The required output consists solely of the lines from the top of the listing through the line containing "if 0x20000 ≤", transcribed exactly.

--- Material to process ---

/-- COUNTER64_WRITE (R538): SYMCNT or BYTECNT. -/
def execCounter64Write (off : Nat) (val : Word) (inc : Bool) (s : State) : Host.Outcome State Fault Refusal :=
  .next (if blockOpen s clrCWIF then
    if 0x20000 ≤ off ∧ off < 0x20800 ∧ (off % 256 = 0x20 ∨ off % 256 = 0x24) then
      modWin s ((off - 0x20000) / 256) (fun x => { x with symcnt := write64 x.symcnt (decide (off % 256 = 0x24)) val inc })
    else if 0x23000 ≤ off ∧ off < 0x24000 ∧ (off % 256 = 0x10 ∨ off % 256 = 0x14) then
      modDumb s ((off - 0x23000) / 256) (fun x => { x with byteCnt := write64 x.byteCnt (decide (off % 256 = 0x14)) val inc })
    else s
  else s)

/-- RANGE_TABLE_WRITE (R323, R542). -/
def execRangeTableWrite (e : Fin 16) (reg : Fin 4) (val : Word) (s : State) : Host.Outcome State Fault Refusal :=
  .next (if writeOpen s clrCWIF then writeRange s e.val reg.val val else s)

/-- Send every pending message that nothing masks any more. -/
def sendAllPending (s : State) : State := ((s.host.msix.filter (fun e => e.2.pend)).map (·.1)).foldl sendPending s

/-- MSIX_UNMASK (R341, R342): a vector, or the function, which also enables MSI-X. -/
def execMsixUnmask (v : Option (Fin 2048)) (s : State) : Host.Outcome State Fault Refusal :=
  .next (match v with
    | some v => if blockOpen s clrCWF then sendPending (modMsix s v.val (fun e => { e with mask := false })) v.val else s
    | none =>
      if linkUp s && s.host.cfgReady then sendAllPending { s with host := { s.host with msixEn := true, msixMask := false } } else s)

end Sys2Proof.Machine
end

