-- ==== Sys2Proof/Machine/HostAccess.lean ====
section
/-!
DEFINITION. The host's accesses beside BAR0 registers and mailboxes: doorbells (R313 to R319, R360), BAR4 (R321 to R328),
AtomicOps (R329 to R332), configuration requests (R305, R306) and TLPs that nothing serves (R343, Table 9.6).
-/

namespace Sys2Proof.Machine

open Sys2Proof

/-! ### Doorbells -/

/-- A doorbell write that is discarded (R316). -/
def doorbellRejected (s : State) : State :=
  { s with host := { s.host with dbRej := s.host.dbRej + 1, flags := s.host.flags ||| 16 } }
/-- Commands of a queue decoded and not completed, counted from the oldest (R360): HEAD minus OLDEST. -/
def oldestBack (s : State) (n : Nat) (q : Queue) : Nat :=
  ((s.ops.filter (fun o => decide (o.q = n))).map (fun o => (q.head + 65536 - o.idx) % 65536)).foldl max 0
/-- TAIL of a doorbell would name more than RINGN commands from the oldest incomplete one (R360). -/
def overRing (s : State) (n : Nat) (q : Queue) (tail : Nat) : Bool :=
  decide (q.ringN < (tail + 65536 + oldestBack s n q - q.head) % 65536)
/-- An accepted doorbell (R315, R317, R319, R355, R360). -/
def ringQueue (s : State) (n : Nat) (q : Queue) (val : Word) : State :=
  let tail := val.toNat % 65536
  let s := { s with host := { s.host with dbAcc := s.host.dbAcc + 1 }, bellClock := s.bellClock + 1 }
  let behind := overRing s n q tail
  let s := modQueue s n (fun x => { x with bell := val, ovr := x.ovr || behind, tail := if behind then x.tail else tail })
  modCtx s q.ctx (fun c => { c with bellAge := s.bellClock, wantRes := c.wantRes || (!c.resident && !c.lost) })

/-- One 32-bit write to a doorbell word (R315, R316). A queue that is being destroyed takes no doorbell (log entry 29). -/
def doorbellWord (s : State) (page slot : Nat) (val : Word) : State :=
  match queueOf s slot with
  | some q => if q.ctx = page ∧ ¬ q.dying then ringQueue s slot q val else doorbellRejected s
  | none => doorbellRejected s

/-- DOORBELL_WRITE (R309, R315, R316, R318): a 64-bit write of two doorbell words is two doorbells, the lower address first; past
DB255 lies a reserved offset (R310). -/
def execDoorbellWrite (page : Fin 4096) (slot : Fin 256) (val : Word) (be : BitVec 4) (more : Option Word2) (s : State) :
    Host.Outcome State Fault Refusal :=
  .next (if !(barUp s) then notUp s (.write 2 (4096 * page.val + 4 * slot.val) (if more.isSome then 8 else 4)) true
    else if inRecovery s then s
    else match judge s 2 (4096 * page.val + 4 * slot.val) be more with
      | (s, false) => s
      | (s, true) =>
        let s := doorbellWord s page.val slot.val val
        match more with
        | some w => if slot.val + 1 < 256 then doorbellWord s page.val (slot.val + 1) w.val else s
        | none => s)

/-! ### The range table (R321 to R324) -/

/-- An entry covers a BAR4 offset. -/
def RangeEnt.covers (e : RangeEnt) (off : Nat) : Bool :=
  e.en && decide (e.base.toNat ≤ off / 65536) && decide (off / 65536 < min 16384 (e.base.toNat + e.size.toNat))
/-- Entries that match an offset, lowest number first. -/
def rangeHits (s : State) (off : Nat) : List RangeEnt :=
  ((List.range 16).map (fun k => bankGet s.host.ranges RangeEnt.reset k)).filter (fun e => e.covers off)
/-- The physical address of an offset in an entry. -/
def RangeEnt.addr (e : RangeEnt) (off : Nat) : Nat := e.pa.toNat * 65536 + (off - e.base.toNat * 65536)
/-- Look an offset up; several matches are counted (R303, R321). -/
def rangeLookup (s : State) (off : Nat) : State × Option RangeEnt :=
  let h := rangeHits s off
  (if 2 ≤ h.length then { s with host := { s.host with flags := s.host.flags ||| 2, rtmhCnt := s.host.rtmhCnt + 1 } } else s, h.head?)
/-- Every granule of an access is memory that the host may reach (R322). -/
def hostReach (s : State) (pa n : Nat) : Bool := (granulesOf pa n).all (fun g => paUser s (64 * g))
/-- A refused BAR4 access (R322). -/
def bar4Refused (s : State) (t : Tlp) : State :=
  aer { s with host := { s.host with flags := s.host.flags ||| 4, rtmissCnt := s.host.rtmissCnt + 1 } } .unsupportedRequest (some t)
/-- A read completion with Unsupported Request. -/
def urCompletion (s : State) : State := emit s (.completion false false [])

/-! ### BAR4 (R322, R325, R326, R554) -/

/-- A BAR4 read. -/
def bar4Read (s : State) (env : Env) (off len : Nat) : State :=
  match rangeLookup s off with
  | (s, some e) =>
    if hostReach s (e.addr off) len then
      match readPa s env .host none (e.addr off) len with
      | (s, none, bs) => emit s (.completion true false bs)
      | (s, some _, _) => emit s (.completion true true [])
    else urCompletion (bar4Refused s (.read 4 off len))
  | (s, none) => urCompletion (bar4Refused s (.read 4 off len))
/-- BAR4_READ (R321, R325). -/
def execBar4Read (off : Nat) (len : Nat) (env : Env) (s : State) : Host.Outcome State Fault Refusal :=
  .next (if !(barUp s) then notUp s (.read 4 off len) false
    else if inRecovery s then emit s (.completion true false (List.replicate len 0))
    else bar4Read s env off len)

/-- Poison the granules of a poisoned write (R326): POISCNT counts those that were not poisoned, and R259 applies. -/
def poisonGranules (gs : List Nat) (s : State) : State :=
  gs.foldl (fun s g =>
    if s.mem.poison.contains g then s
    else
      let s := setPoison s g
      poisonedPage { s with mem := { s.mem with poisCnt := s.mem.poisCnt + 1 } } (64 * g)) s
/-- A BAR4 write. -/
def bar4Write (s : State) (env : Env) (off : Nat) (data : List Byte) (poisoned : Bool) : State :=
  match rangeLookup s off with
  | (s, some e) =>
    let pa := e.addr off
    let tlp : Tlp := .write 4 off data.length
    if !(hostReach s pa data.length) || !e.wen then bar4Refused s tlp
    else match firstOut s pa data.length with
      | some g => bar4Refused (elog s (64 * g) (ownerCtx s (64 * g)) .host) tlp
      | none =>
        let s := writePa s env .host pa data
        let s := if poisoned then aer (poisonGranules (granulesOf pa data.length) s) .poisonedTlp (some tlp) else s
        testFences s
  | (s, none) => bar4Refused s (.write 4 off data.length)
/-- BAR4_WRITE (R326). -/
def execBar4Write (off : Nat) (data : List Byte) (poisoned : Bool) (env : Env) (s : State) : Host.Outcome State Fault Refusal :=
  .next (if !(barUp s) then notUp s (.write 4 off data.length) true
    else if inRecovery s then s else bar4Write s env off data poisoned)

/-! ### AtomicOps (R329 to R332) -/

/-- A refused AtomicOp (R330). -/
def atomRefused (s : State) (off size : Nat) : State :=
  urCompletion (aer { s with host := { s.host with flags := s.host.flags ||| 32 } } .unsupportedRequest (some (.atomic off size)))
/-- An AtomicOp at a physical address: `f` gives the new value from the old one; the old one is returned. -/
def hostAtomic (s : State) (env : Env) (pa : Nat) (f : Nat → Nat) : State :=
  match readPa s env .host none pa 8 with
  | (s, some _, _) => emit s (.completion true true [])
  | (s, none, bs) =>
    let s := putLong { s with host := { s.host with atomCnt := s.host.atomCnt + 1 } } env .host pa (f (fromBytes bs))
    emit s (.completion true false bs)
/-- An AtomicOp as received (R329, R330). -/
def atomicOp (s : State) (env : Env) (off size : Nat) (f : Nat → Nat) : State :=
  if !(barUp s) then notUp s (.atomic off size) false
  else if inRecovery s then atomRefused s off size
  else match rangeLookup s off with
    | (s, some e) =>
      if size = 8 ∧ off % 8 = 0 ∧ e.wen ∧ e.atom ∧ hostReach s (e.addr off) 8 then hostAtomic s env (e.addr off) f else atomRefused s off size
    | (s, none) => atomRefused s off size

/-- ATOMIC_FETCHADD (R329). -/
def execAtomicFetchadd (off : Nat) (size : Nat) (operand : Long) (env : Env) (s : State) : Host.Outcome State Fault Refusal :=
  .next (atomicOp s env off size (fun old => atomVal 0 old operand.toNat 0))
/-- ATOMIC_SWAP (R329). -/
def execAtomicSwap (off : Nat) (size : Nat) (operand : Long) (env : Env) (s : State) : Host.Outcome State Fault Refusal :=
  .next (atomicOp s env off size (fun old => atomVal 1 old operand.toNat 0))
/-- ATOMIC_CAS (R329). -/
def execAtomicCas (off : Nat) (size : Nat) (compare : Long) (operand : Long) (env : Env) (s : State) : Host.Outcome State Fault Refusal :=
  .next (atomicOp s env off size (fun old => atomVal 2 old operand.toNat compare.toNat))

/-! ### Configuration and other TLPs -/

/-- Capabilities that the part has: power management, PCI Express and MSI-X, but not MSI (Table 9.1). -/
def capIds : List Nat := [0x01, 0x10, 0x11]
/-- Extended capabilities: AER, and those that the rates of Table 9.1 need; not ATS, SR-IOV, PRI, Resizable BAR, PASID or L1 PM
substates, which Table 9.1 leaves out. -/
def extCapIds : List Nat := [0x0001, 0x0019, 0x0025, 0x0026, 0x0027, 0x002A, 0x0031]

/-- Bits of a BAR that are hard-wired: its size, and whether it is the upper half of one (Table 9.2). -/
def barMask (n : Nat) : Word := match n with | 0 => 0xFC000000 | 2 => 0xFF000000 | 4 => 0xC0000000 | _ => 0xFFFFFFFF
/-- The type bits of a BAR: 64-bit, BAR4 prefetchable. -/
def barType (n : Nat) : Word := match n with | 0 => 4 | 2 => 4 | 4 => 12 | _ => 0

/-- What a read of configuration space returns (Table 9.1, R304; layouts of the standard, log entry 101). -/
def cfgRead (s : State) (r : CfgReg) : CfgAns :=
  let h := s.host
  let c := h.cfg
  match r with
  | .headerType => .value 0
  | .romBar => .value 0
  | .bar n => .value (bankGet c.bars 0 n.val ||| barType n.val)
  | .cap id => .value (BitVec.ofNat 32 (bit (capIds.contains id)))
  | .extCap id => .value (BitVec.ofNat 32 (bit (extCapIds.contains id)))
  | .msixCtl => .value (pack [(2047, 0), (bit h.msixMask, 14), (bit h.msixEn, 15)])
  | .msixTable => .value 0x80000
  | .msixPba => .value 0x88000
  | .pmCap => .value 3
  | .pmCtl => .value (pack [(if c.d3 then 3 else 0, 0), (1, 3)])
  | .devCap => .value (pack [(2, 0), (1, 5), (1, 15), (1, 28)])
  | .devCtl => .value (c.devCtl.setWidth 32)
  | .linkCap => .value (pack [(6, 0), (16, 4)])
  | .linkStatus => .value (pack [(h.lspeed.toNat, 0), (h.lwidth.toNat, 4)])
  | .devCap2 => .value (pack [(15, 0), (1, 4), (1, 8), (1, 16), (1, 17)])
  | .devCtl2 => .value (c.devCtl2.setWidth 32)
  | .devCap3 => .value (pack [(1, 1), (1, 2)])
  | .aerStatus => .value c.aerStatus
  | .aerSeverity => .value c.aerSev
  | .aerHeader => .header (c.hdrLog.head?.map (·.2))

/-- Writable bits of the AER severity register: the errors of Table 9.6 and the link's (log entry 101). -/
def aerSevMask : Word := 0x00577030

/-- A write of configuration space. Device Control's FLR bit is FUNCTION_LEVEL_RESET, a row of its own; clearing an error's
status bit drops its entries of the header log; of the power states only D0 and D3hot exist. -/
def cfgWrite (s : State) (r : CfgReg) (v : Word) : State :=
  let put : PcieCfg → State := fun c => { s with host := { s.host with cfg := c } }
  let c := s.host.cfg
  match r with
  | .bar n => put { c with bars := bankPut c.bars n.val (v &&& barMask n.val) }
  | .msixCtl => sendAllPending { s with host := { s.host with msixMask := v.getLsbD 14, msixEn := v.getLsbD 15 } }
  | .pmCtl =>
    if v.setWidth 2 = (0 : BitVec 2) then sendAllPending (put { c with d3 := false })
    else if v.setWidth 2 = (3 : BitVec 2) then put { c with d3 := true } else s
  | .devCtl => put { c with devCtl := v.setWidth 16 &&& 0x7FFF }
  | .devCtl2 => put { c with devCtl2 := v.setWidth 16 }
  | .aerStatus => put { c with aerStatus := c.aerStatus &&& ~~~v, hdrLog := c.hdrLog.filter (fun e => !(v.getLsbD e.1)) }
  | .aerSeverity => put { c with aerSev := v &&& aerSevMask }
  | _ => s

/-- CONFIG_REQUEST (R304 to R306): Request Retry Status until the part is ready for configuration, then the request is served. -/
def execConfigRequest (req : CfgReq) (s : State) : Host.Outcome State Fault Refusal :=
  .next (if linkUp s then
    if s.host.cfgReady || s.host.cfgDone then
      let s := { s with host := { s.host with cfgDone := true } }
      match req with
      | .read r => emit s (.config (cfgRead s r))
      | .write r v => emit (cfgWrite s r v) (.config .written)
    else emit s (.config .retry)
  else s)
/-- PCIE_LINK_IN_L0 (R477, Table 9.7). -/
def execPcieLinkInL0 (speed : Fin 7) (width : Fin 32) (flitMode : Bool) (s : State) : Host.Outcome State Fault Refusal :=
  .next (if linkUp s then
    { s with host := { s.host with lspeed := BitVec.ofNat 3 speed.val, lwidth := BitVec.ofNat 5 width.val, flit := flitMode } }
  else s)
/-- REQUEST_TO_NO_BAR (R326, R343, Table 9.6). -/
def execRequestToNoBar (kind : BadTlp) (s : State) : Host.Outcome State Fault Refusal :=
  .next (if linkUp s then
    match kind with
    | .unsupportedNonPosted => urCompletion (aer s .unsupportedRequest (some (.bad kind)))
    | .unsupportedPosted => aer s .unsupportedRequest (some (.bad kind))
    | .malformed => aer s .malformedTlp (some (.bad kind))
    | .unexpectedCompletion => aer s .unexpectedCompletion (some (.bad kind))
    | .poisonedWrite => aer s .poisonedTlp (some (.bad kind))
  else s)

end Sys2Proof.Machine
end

---

## [Response below]
/-- COUNTER64_WRITE (R538): SYMCNT or BYTECNT. -/
def execCounter64Write (off : Nat) (val : Word) (inc : Bool) (s : State) : Host.Outcome State Fault Refusal :=
  .next (if blockOpen s clrCWIF then
    if 0x20000 ≤ off ∧ off < 0x20800 ∧ (off % 256 = 0x20 ∨ off % 256 = 0x24) then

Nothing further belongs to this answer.